--- WORK ITEM ---
Nothing but the lines from the one that contains "halted := false" through the end of the data should be reproduced, and each must match exactly.

[Dataset records]
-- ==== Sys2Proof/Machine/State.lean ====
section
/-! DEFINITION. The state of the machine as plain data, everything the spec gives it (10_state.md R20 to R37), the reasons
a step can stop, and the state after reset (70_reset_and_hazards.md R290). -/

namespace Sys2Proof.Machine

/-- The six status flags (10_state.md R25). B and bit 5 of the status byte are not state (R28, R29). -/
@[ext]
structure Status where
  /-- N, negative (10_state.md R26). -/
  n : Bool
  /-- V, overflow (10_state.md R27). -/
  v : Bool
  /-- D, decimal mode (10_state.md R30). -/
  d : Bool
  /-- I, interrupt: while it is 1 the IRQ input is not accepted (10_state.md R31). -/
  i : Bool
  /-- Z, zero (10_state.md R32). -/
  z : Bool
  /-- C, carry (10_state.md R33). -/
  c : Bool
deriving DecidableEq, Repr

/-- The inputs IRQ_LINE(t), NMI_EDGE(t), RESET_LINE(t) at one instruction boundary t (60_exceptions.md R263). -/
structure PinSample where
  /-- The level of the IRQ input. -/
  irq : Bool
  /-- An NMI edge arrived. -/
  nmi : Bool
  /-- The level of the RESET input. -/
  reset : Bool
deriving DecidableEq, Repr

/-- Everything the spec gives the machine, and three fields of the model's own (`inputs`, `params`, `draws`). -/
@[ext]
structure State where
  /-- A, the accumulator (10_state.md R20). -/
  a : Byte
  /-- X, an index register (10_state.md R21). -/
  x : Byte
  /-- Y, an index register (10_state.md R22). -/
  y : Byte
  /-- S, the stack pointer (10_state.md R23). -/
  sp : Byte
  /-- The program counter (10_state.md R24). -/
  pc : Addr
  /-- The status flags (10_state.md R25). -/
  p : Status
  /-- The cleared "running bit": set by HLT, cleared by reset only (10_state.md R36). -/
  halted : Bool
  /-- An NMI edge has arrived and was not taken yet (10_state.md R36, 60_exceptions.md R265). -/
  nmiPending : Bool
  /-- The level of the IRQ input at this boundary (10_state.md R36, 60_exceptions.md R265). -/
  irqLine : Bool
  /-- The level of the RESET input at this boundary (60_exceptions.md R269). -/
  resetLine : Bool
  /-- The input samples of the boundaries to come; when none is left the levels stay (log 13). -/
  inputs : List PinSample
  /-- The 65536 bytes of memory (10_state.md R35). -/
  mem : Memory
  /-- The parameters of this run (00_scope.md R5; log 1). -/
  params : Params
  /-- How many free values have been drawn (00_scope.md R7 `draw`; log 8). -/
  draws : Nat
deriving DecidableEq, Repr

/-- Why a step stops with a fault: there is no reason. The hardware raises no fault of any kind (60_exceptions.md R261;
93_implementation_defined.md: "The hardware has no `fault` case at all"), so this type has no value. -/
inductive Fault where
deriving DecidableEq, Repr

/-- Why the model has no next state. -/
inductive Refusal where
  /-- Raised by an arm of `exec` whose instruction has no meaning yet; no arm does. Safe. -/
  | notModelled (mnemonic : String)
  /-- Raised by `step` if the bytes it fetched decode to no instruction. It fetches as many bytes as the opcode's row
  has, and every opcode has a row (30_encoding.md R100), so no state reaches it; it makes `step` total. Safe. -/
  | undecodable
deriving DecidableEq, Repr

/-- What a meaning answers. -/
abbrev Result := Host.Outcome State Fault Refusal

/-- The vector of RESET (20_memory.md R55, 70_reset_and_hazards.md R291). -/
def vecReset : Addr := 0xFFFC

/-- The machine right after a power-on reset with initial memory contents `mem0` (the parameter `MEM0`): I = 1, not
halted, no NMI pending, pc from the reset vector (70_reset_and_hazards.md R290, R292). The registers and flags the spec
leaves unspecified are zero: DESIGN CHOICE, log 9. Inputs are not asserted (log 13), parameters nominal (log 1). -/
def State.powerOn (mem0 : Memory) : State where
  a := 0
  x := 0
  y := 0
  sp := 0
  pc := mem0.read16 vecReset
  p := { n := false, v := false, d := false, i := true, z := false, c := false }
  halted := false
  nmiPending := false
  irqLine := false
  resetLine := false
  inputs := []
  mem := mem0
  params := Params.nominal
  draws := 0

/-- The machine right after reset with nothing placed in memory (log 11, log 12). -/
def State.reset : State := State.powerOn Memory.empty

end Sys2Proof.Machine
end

--- FINISHED TASK ---
  halted := false
  nmiPending := false
  irqLine := false
  resetLine := false
  inputs := []
  mem := mem0
  params := Params.nominal
  draws := 0

/-- The machine right after reset with nothing placed in memory (log 11, log 12). -/
def State.reset : State := State.powerOn Memory.empty

end Sys2Proof.Machine
end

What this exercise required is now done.